• **Directions for this task**
Collect all lines from the listing that include the string "descriptor".

• **Raw data**
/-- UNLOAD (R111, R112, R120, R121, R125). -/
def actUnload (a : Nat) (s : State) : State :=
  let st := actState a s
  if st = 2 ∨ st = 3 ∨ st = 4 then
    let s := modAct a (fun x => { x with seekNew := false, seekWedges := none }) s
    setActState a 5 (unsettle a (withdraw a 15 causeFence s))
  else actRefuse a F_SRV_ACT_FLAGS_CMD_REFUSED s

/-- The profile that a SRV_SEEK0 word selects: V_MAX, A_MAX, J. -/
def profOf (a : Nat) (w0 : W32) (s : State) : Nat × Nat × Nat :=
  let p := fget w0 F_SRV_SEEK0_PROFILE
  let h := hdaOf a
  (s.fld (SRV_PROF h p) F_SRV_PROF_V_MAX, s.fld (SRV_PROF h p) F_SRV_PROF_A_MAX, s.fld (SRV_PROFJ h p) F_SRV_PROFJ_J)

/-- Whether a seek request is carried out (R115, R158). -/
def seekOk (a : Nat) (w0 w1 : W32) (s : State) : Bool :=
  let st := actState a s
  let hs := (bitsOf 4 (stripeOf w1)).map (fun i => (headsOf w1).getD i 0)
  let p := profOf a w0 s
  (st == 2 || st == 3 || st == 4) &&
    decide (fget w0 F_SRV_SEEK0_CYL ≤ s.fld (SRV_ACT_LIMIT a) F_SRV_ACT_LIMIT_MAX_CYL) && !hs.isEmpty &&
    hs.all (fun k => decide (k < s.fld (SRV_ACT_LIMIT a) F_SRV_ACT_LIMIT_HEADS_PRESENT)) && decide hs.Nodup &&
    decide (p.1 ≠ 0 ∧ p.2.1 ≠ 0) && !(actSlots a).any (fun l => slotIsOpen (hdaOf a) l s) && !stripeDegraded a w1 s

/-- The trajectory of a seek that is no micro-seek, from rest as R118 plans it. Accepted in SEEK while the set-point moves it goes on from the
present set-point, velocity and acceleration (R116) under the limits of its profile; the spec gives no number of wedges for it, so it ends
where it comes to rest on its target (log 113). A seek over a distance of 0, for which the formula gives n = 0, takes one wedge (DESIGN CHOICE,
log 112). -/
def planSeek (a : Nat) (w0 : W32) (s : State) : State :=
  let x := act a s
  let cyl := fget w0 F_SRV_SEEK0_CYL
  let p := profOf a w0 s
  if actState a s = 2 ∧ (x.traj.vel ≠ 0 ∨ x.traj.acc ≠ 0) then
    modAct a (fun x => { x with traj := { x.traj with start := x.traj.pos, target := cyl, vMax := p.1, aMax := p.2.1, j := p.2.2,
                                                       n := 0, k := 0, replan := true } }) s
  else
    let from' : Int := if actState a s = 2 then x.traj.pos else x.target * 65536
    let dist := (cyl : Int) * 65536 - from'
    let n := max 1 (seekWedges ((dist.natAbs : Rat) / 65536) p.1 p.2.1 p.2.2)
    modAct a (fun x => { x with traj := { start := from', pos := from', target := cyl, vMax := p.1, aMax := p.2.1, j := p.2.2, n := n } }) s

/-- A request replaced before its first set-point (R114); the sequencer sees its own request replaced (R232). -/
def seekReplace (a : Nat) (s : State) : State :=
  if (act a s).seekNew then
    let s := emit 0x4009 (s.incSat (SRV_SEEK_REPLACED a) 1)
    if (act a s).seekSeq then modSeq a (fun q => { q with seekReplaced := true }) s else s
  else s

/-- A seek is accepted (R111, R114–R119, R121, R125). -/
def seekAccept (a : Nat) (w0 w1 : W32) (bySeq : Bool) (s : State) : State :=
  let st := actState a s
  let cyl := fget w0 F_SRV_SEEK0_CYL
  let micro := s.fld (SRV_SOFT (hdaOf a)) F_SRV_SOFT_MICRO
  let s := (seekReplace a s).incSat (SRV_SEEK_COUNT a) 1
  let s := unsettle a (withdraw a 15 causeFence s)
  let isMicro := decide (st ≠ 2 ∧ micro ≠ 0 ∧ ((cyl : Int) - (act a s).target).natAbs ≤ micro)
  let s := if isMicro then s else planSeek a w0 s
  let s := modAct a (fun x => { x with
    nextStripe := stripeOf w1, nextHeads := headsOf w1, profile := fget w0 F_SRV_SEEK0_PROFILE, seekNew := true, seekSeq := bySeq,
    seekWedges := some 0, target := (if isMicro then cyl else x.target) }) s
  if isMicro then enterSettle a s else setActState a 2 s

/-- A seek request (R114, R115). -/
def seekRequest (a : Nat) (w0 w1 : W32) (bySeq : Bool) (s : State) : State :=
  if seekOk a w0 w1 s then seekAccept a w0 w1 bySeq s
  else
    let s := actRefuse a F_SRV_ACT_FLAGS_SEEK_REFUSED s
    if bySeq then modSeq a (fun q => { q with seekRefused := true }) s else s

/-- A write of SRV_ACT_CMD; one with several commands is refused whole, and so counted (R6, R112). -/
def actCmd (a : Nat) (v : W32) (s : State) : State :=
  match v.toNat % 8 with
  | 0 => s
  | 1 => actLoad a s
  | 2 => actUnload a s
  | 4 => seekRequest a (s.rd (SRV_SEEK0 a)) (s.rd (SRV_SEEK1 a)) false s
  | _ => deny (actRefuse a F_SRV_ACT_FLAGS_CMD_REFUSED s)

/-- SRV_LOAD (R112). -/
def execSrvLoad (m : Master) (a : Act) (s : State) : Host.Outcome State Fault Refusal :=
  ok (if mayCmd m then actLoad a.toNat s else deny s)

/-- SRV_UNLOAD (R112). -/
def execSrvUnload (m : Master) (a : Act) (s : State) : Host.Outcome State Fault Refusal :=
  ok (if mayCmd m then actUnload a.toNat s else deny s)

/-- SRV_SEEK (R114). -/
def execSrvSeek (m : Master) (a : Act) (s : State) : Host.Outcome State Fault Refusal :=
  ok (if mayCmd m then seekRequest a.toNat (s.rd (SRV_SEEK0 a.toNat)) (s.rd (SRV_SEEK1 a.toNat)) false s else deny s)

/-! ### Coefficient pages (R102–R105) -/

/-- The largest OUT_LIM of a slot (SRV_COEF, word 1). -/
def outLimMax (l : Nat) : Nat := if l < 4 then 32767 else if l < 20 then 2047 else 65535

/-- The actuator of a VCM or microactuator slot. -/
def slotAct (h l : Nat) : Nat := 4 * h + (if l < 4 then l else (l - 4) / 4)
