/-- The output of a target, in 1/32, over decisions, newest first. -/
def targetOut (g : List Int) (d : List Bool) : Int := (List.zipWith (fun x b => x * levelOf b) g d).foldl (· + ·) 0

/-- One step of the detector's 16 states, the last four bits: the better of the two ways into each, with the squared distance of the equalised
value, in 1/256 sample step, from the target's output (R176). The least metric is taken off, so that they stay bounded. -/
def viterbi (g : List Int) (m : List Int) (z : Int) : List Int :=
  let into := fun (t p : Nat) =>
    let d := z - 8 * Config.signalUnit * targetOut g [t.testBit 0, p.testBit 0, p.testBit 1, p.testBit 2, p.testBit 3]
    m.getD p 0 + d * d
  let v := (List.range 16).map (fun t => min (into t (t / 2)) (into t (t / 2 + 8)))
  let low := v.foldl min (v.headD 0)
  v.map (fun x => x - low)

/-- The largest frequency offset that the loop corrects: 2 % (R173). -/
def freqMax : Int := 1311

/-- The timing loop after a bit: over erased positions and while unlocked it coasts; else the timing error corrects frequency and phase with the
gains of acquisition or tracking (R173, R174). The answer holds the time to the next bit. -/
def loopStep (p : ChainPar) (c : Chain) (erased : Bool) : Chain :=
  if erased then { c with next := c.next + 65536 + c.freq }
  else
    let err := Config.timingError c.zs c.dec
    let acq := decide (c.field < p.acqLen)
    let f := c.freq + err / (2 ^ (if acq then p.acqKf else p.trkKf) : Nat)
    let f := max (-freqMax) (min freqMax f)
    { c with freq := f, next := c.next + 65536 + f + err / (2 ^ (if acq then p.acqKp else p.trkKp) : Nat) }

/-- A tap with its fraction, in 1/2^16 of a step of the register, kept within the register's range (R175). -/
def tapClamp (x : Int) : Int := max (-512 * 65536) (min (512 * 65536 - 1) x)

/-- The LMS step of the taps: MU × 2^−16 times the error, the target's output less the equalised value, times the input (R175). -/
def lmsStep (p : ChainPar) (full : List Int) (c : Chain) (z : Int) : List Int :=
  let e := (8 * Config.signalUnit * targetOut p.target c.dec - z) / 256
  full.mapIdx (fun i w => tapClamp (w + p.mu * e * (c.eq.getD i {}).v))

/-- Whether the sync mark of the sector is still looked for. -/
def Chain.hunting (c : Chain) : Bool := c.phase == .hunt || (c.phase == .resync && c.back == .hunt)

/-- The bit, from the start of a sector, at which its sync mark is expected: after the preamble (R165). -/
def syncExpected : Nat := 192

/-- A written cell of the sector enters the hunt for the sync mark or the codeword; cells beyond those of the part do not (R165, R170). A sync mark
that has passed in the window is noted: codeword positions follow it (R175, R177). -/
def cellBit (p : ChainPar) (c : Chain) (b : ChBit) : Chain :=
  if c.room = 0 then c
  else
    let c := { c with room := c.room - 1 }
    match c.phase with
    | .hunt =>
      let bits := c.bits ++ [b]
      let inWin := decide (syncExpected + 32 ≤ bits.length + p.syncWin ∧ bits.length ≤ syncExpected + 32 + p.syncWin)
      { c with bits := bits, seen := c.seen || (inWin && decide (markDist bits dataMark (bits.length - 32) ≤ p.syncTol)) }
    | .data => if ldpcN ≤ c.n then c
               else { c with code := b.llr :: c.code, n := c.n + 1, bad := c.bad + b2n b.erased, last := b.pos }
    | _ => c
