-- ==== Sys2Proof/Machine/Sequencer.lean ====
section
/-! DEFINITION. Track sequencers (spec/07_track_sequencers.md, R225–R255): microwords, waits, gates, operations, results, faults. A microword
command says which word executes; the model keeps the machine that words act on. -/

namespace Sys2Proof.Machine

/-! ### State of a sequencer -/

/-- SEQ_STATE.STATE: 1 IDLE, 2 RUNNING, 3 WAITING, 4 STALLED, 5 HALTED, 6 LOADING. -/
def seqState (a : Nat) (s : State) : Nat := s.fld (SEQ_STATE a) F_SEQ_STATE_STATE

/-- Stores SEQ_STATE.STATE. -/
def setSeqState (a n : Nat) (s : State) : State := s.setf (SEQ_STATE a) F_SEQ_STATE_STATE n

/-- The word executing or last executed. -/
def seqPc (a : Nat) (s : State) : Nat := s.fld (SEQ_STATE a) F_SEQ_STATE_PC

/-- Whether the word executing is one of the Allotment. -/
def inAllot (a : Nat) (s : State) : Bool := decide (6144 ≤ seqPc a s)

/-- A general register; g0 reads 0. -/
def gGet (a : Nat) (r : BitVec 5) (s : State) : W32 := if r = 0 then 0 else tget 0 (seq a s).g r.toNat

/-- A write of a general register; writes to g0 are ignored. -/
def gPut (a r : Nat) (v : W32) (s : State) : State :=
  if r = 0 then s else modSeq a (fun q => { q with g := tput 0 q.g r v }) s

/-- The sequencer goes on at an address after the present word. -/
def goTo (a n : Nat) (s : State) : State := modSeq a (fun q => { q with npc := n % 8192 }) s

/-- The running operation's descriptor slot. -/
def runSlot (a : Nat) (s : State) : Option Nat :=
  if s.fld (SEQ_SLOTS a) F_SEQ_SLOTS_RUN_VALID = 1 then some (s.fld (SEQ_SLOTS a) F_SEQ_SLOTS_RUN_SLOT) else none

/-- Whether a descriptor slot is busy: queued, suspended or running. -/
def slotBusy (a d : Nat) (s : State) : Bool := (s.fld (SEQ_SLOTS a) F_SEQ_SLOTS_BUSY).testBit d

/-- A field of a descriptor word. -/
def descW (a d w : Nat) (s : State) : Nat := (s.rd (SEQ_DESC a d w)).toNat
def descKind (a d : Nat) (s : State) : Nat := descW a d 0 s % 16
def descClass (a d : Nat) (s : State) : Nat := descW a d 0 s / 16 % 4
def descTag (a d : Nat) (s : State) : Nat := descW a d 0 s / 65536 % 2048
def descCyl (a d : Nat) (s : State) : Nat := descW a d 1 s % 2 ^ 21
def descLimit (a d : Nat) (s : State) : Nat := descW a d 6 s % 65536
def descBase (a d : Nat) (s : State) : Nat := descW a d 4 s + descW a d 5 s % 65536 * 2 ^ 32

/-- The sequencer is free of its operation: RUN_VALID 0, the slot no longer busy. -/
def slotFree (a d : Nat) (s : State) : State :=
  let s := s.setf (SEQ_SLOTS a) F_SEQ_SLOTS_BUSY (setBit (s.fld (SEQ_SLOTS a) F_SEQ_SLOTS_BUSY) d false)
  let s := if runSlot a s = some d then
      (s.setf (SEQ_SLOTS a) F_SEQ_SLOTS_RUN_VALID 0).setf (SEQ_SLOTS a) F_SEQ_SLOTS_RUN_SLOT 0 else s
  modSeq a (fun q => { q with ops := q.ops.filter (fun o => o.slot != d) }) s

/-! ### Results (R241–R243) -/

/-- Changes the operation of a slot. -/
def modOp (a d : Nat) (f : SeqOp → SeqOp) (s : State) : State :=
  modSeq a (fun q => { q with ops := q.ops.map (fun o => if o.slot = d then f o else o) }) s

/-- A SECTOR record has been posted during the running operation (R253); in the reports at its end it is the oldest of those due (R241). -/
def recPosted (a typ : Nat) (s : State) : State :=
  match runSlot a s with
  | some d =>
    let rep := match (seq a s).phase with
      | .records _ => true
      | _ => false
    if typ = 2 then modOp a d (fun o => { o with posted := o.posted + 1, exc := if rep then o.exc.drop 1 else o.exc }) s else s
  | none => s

• **Solution for this exercise**
/-- The running operation's descriptor slot. -/
/-- Whether a descriptor slot is busy: queued, suspended or running. -/
/-- A field of a descriptor word. -/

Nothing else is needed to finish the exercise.